TASK STATEMENT:
In the listing below, start your output at the line with "make one. -/" and end it after the line with "List.mem_singleton] at hv", copying every line exactly.

DATA SHOWN:

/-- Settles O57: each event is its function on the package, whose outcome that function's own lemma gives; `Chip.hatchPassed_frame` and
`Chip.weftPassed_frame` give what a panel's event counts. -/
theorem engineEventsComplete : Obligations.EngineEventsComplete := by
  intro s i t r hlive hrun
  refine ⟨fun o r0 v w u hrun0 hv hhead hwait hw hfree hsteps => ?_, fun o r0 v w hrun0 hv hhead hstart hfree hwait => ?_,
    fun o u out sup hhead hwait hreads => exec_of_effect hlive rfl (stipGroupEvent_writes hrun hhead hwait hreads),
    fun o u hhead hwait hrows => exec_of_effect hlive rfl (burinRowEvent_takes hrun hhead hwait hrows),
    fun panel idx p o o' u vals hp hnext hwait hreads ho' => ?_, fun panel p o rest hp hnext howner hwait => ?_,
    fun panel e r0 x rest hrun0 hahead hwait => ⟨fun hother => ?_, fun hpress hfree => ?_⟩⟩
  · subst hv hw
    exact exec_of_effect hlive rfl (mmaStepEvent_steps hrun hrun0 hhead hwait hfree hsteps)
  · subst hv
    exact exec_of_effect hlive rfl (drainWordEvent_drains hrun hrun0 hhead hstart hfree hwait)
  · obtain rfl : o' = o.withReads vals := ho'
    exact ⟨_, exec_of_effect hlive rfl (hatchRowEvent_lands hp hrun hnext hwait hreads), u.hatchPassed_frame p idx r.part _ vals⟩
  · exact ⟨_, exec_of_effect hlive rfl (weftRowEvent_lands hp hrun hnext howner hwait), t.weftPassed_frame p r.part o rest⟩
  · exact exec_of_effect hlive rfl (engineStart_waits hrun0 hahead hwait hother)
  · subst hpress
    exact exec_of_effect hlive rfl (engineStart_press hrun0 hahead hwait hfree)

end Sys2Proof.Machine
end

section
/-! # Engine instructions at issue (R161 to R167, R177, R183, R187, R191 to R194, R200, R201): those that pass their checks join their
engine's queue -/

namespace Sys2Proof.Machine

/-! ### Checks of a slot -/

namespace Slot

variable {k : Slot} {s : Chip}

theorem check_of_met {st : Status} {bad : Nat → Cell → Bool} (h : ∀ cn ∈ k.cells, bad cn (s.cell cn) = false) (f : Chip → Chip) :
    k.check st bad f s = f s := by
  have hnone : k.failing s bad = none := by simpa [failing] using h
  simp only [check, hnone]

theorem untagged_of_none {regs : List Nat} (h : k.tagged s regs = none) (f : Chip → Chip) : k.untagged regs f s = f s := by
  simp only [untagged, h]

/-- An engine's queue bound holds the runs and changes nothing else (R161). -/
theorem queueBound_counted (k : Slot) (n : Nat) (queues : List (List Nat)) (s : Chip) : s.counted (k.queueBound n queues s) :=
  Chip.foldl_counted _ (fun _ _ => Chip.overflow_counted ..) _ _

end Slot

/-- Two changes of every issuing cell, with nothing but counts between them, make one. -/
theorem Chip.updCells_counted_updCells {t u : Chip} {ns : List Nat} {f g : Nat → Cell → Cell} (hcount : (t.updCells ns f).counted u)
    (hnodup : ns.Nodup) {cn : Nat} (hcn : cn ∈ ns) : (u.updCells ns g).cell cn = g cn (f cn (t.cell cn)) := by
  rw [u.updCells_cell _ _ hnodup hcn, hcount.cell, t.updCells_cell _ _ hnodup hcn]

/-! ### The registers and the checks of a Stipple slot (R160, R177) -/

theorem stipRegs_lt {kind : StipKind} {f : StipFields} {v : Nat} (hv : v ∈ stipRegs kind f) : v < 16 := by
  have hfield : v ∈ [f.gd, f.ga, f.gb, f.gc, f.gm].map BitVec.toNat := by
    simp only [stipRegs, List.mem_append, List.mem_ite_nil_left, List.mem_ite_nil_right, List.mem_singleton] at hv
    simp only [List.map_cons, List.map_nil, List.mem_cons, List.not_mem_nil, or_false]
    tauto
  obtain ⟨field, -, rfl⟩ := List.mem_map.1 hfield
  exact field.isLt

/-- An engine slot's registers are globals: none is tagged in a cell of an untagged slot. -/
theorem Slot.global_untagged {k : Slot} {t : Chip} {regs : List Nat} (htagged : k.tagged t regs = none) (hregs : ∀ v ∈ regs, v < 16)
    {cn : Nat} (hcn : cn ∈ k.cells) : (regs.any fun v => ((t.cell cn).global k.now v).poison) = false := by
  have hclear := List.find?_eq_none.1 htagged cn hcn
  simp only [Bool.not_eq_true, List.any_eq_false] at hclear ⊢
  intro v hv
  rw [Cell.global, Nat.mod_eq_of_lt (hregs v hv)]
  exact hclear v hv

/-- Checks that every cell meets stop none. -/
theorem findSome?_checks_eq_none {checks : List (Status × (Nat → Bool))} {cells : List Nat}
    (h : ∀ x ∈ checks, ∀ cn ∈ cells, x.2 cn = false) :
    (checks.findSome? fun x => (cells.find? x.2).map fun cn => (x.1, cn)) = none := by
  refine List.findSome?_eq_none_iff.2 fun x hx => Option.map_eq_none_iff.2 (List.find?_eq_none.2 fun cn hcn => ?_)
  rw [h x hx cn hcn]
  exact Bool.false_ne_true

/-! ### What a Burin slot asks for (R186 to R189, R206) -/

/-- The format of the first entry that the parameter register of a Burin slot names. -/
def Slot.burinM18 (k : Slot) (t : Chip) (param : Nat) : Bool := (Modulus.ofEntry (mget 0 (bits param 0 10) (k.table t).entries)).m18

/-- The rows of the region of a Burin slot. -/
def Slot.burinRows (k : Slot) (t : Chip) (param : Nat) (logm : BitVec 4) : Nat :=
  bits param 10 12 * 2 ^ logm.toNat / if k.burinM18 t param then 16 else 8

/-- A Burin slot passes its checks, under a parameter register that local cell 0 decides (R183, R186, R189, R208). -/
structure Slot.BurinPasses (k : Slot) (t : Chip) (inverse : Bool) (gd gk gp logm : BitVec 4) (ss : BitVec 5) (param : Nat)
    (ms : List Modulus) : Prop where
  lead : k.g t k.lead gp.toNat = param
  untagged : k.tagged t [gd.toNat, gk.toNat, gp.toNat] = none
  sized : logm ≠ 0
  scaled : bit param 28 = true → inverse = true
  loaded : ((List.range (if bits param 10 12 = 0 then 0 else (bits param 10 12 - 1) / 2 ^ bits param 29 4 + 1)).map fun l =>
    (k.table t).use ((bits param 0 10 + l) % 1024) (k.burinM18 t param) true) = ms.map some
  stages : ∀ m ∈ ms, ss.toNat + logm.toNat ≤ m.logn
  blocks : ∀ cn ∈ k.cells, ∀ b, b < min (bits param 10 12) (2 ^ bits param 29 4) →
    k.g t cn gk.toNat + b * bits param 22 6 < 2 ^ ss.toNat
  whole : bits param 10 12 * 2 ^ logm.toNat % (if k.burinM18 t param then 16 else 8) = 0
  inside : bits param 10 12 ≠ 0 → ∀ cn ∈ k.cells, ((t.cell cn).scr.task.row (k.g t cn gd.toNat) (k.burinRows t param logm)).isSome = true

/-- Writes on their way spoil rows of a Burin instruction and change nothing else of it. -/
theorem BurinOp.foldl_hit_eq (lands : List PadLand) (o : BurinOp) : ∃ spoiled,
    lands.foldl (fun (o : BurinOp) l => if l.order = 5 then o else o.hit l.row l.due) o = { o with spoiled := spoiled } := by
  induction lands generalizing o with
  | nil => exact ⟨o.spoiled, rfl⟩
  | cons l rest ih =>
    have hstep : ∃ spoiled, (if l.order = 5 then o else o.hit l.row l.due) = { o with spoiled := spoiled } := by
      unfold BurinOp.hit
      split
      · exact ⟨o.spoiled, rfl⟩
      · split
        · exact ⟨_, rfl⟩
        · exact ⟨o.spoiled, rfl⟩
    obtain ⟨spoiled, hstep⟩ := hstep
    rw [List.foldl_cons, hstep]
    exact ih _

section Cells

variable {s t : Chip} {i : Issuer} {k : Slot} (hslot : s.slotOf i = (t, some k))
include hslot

TASK RESULT:
/-- Two changes of every issuing cell, with nothing but counts between them, make one. -/
theorem Chip.updCells_counted_updCells {t u : Chip} {ns : List Nat} {f g : Nat → Cell → Cell} (hcount : (t.updCells ns f).counted u)
    (hnodup : ns.Nodup) {cn : Nat} (hcn : cn ∈ ns) : (u.updCells ns g).cell cn = g cn (f cn (t.cell cn)) := by
  rw [u.updCells_cell _ _ hnodup hcn, hcount.cell, t.updCells_cell _ _ hnodup hcn]

/-! ### The registers and the checks of a Stipple slot (R160, R177) -/

theorem stipRegs_lt {kind : StipKind} {f : StipFields} {v : Nat} (hv : v ∈ stipRegs kind f) : v < 16 := by
  have hfield : v ∈ [f.gd, f.ga, f.gb, f.gc, f.gm].map BitVec.toNat := by
    simp only [stipRegs, List.mem_append, List.mem_ite_nil_left, List.mem_ite_nil_right, List.mem_singleton] at hv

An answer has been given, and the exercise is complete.